Security Think Tank: Data flow visibility is essential to security

The most valuable data for which an organisation is responsible routinely passes between organisations, across networks and geographies in innumerable business-to-business (B2B), business-to-customer (B2C) and machine-to-machine (M2M) settings.

It is therefore paramount for an organisation to undertake data mapping to be able to secure data that matters. If it does not have a clear picture of where, what, who and how relevant data is processed within and outside the organisation, it is practically impossible to develop a cyber security plan to protect its data. 

Data mapping involves searching inside and outside an organisation to determine what data is processed where and by whom. After the organisation understands where the data is, it will need to put in place measures to ensure that such data is protected adequately.

Typically, the security measures undertaken within an organisation will be of a technical nature, whereas outside the organisation it will be more a matter of ensuring that any business relationship that includes data processing with a third party has a strong legal framework in place.

Data mapping has been recognised as a mandatory activity for organisations by Article 30 of the EU General Data Protection Regulation (GDPR). Article 30 regulates the records of processing activities and requires each organisation that is a data controller or a data processor to maintain a record of its data processing activities.

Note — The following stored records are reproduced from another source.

-- ==== Sys2Proof/Machine/Dispatch.lean ====
section
/-! DEFINITION. The dispatch: one arm per command, each a direct call of its meaning. -/

namespace Sys2Proof.Machine

-- One arm per row of spec/opcode_table.json, in the table's order.
def exec (i : Instr) (s : State) : Host.Outcome State Fault Refusal :=
  match i with
  | .coldStart straps => Sys2Proof.Machine.execColdStart straps s
  | .loadingComplete image => Sys2Proof.Machine.execLoadingComplete image s
  | .listeningTimerExpiry => Sys2Proof.Machine.execListeningTimerExpiry s
  | .supplyOkAsserted => Sys2Proof.Machine.execSupplyOkAsserted s
  | .supplyOkDeasserted => Sys2Proof.Machine.execSupplyOkDeasserted s
  | .ignAcceptedLow => Sys2Proof.Machine.execIgnAcceptedLow s
  | .ignAcceptedHigh => Sys2Proof.Machine.execIgnAcceptedHigh s
  | .sleepDelayExpiry => Sys2Proof.Machine.execSleepDelayExpiry s
  | .parkingTimerExpiry => Sys2Proof.Machine.execParkingTimerExpiry s
  | .leavingTimerExpiry => Sys2Proof.Machine.execLeavingTimerExpiry s
  | .allowanceArrival nodeField b0 b1 b2 => Sys2Proof.Machine.execAllowanceArrival nodeField b0 b1 b2 s
  | .demandArrival sender data => Sys2Proof.Machine.execDemandArrival sender data s
  | .panelArrival data => Sys2Proof.Machine.execPanelArrival data s
  | .conditionRead => Sys2Proof.Machine.execConditionRead s
  | .conditionClear b1 b2 b3 => Sys2Proof.Machine.execConditionClear b1 b2 b3 s
  | .conditionRelease => Sys2Proof.Machine.execConditionRelease s
  | .channelUnlock b1 => Sys2Proof.Machine.execChannelUnlock b1 s
  | .rehomeDampers => Sys2Proof.Machine.execRehomeDampers s
  | .ignoredFrame f => Sys2Proof.Machine.execIgnoredFrame f s
  | .outsideExchangeFrame f withoutError => Sys2Proof.Machine.execOutsideExchangeFrame f withoutError s
  | .receiveError => Sys2Proof.Machine.execReceiveError s
  | .addressConflict f => Sys2Proof.Machine.execAddressConflict f s
  | .errorWindowClose r => Sys2Proof.Machine.execErrorWindowClose r s
  | .offerFrame => Sys2Proof.Machine.execOfferFrame s
  | .lostArbitration => Sys2Proof.Machine.execLostArbitration s
  | .transmitFailure => Sys2Proof.Machine.execTransmitFailure s
  | .lineOff => Sys2Proof.Machine.execLineOff s
  | .demandCompletion => Sys2Proof.Machine.execDemandCompletion s
  | .frameCompletion => Sys2Proof.Machine.execFrameCompletion s
  | .lineOffTimerExpiry => Sys2Proof.Machine.execLineOffTimerExpiry s
  | .inhibitTimerExpiry => Sys2Proof.Machine.execInhibitTimerExpiry s
  | .refreshTimerExpiry => Sys2Proof.Machine.execRefreshTimerExpiry s
  | .statusTimerExpiry => Sys2Proof.Machine.execStatusTimerExpiry s
  | .statusBGuardExpiry => Sys2Proof.Machine.execStatusBGuardExpiry s
  | .silenceTimerExpiry => Sys2Proof.Machine.execSilenceTimerExpiry s
  | .peerAging n => Sys2Proof.Machine.execPeerAging n s
  | .peerStale n => Sys2Proof.Machine.execPeerStale n s
  | .peerHoldLimit n => Sys2Proof.Machine.execPeerHoldLimit n s
  | .allowanceTimeout => Sys2Proof.Machine.execAllowanceTimeout s
  | .shareExpiry => Sys2Proof.Machine.execShareExpiry s
  | .airExpiry => Sys2Proof.Machine.execAirExpiry s
  | .clearingHoldComplete => Sys2Proof.Machine.execClearingHoldComplete s
  | .doorCloseEvent d => Sys2Proof.Machine.execDoorCloseEvent d s
  | .doorOpenEvent d => Sys2Proof.Machine.execDoorOpenEvent d s
  | .boostTimerExpiry => Sys2Proof.Machine.execBoostTimerExpiry s
  | .purgeTimerExpiry => Sys2Proof.Machine.execPurgeTimerExpiry s
  | .lockoutTimerExpiry => Sys2Proof.Machine.execLockoutTimerExpiry s
  | .minimumOnExpiry => Sys2Proof.Machine.execMinimumOnExpiry s
  | .minimumOffExpiry => Sys2Proof.Machine.execMinimumOffExpiry s
  | .overrideLifetimeExpiry => Sys2Proof.Machine.execOverrideLifetimeExpiry s
  | .temperatureEdge t rising capture => Sys2Proof.Machine.execTemperatureEdge t rising capture s
  | .smokeEdge k rising capture => Sys2Proof.Machine.execSmokeEdge k rising capture s
  | .tachEdge => Sys2Proof.Machine.execTachEdge s
  | .edgeTimeoutExpiry x => Sys2Proof.Machine.execEdgeTimeoutExpiry x s
  | .windowClose => Sys2Proof.Machine.execWindowClose s
  | .hallEdge d => Sys2Proof.Machine.execHallEdge d s
  | .overCurrentAsserted c => Sys2Proof.Machine.execOverCurrentAsserted c s
  | .channelLock c cause => Sys2Proof.Machine.execChannelLock c cause s
  | .overCurrentCleared c => Sys2Proof.Machine.execOverCurrentCleared c s
  | .rampTimerExpiry => Sys2Proof.Machine.execRampTimerExpiry s
  | .blowerStallExpiry => Sys2Proof.Machine.execBlowerStallExpiry s
  | .cooldownTimerExpiry c => Sys2Proof.Machine.execCooldownTimerExpiry c s
  | .cleanRunExpiry c => Sys2Proof.Machine.execCleanRunExpiry c s
  | .damperStall d => Sys2Proof.Machine.execDamperStall d s
  | .coastTimerExpiry d => Sys2Proof.Machine.execCoastTimerExpiry d s
  | .reversalTimerExpiry d => Sys2Proof.Machine.execReversalTimerExpiry d s
  | .homingTimerExpiry d => Sys2Proof.Machine.execHomingTimerExpiry d s
  | .retryTimerExpiry d => Sys2Proof.Machine.execRetryTimerExpiry d s
  | .autoReleaseExpiry => Sys2Proof.Machine.execAutoReleaseExpiry s
  | .frameDiscardedForLength f => Sys2Proof.Machine.execFrameDiscardedForLength f s

end Sys2Proof.Machine
end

They are required to record, among other things, categories of data subjects, personal data and recipients to whom personal data has been or will be disclosed internally and externally, as well as categories of recipients in third-party countries or international organisations.

The GDPR regulates how an organisation shall undertake data mapping of personal data belonging to EU citizens, and failure to do so may result in the organisation being liable for fines. However, beyond compliance with statutory requirements, an organisation should also be mapping other sensitive data, including intellectual property, knowhow and financial information.  

Although there are many products on the market that can perform data mapping, there are some other challenges to consider from a technical perspective. An organisation’s data is processed by very many multimedia communication products that enable, for example, one-to-one voice calls, group voice calls, video calls and webex, voicemail, instant messaging, email, document sharing and machine-machine communications.

To be able to implement a data mapping technology, an organisation must ensure it has put in place multimedia communication technologies that are designed to give the enterprise full control. Only then can the communication systems give access to a data mapping technology solution.

Secure Chorus is a not-for-profit membership organisation that has adopted MIKEY-SAKKE as its open cryptography standard of choice to develop with its members an ecosystem of multimedia communication systems that are interoperable, secure and regulatory compliant.

The MIKEY-SAKKE cryptography standard allows the enterprise to entirely control the security of its system by using a key management server. This provides the essential capability required for data mapping all enterprise communications, internal or external, including B2B, B2C and M2M.